-- Exercise instructions --
Nothing past the line containing "def roundT1 (s" belongs in the output. Copy exactly every line of the data below from the first up to and including it.

Extracted records Start Marker

-- ==== Sys2Proof/Machine/Operands.lean ====
section
/-! DEFINITION. Operand assembly: the byte address of a block word and of a digest word (R73, R56), the micro-PC an
operation loads (R74, R165), and the index arithmetic of the micro-operations (R74). -/

namespace Sys2Proof.Machine

/-- Byte address of block word `i` or of the word `LDW i` reads: 0x40 + 4i (R73, R74). -/
def blkAddr (i : Fin 16) : Nat := Config.blkBase + 4 * i.val

/-- Byte address of digest word `j`: 0x80 + 4j (R73). -/
def digAddr (j : Fin 8) : Nat := Config.digBase + 4 * j.val

/-- The micro-PC (ph, t) (R8, R27). -/
def upcAt (ph : BitVec 3) (t : Nat) : BitVec 9 := U.mk ph (BitVec.ofNat 6 t)

/-- Where an indexed micro-operation leaves the micro-PC: the next index of its phase, or the next phase after index 63
(R165). -/
def advance (ph : BitVec 3) (t : Fin 64) (nextPh : BitVec 3) : BitVec 9 :=
  if t.val < 63 then upcAt ph (t.val + 1) else upcAt nextPh 0

/-- The schedule index `t - d`, an ordinary subtraction that never goes below 0 for the operands of EXP (R74). -/
def backIndex (t : Fin 64) (d : Nat) : Fin 64 := ⟨t.val - d, Nat.lt_of_le_of_lt (Nat.sub_le _ _) t.isLt⟩

/-- The phase the micro-PC is in (R27). -/
def State.ph (s : State) : BitVec 3 := U.ph s.upc

/-- The index the micro-PC holds (R27). -/
def State.t (s : State) : BitVec 6 := U.t s.upc

end Sys2Proof.Machine
end

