-- ==== Sys2Proof/Machine/Compression.lean ====
section
/-! DEFINITION. The compression datapath (42_compression.md): the functions `round` and `compress` and the
micro-operations WSINIT, RND, ACC. -/

namespace Sys2Proof.Machine

/-- T1 of R131, from the old working state. -/
def roundT1 (s : Vector Word 8) (k w : Word) : Word :=
  sum32 [s.get 7, bsig1 (s.get 4), Ch (s.get 4) (s.get 5) (s.get 6), k, w]

/-- T2 of R131, from the old working state. -/
def roundT2 (s : Vector Word 8) : Word := add32 (bsig0 (s.get 0)) (Maj (s.get 0) (s.get 1) (s.get 2))

/-- One round, a simultaneous assignment of a..h from the old values (R131). -/
def round (s : Vector Word 8) (k w : Word) : Vector Word 8 :=
  #v[add32 (roundT1 s k w) (roundT2 s), s.get 0, s.get 1, s.get 2, add32 (s.get 3) (roundT1 s k w), s.get 4, s.get 5,
    s.get 6]

/-- The working state after rounds 0 .. n-1, in increasing index, for n up to 64 (R135). -/
def rounds (h : Vector Word 8) (w : Vector Word 64) : Nat → Vector Word 8
  | 0 => h
  | n + 1 => round (rounds h w n) (K (Fin.ofNat 64 n)) (w.get (Fin.ofNat 64 n))

/-- Element-wise addition modulo 2^32 (R134, R135). -/
def addWords (x y : Vector Word 8) : Vector Word 8 := Vector.ofFn fun i => add32 (x.get i) (y.get i)

/-- `compress(Hin, B)`: the next chain value; the working state starts from the chain value at every block (R135,
R137). -/
def compress (Hin : Vector Word 8) (B : Block) : Vector Word 8 := addWords Hin (rounds Hin (sched B) 64)

/-- `WSINIT`: ws is H; upc moves to (3, 0) (R132). -/
def execWsinit (s : State) : Host.Outcome State Fault Refusal :=
  .next { s with
    ws := s.H
    upc := upcAt Phase.rnd 0 }

/-- `RND t`: ws is round(ws, K[t], W[t]); upc moves to the next index, or to (4, 0) after index 63 (R133). -/
def execRnd (t : Fin 64) (s : State) : Host.Outcome State Fault Refusal :=
  .next { s with
    ws := round s.ws (K t) (s.W.get t)
    upc := advance Phase.rnd t Phase.acc }

/-- `ACC`: ws is added into H, BV is cleared, upc is IDLE; ws and W keep their values (R134, D18; DESIGN
CHOICE, unsafe: log entry 5). -/
def execAcc (s : State) : Host.Outcome State Fault Refusal :=
  .next { s with
    H := addWords s.H s.ws
    BV := 0
    upc := upcAt Phase.idle 0 }

end Sys2Proof.Machine
end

Extracted records End Marker

-- Reply --
-- ==== Sys2Proof/Machine/Operands.lean ====
section
/-! DEFINITION. Operand assembly: the byte address of a block word and of a digest word (R73, R56), the micro-PC an
operation loads (R74, R165), and the index arithmetic of the micro-operations (R74). -/

namespace Sys2Proof.Machine

/-- Byte address of block word `i` or of the word `LDW i` reads: 0x40 + 4i (R73, R74). -/
def blkAddr (i : Fin 16) : Nat := Config.blkBase + 4 * i.val

/-- Byte address of digest word `j`: 0x80 + 4j (R73). -/
def digAddr (j : Fin 8) : Nat := Config.digBase + 4 * j.val

/-- The micro-PC (ph, t) (R8, R27). -/
def upcAt (ph : BitVec 3) (t : Nat) : BitVec 9 := U.mk ph (BitVec.ofNat 6 t)

/-- Where an indexed micro-operation leaves the micro-PC: the next index of its phase, or the next phase after index 63
(R165). -/
def advance (ph : BitVec 3) (t : Fin 64) (nextPh : BitVec 3) : BitVec 9 :=
  if t.val < 63 then upcAt ph (t.val + 1) else upcAt nextPh 0

/-- The schedule index `t - d`, an ordinary subtraction that never goes below 0 for the operands of EXP (R74). -/
def backIndex (t : Fin 64) (d : Nat) : Fin 64 := ⟨t.val - d, Nat.lt_of_le_of_lt (Nat.sub_le _ _) t.isLt⟩

/-- The phase the micro-PC is in (R27). -/
def State.ph (s : State) : BitVec 3 := U.ph s.upc

/-- The index the micro-PC holds (R27). -/
def State.t (s : State) : BitVec 6 := U.t s.upc

end Sys2Proof.Machine
end

-- ==== Sys2Proof/Machine/Compression.lean ====
section
/-! DEFINITION. The compression datapath (42_compression.md): the functions `round` and `compress` and the
micro-operations WSINIT, RND, ACC. -/

namespace Sys2Proof.Machine

/-- T1 of R131, from the old working state. -/
def roundT1 (s : Vector Word 8) (k w : Word) : Word :=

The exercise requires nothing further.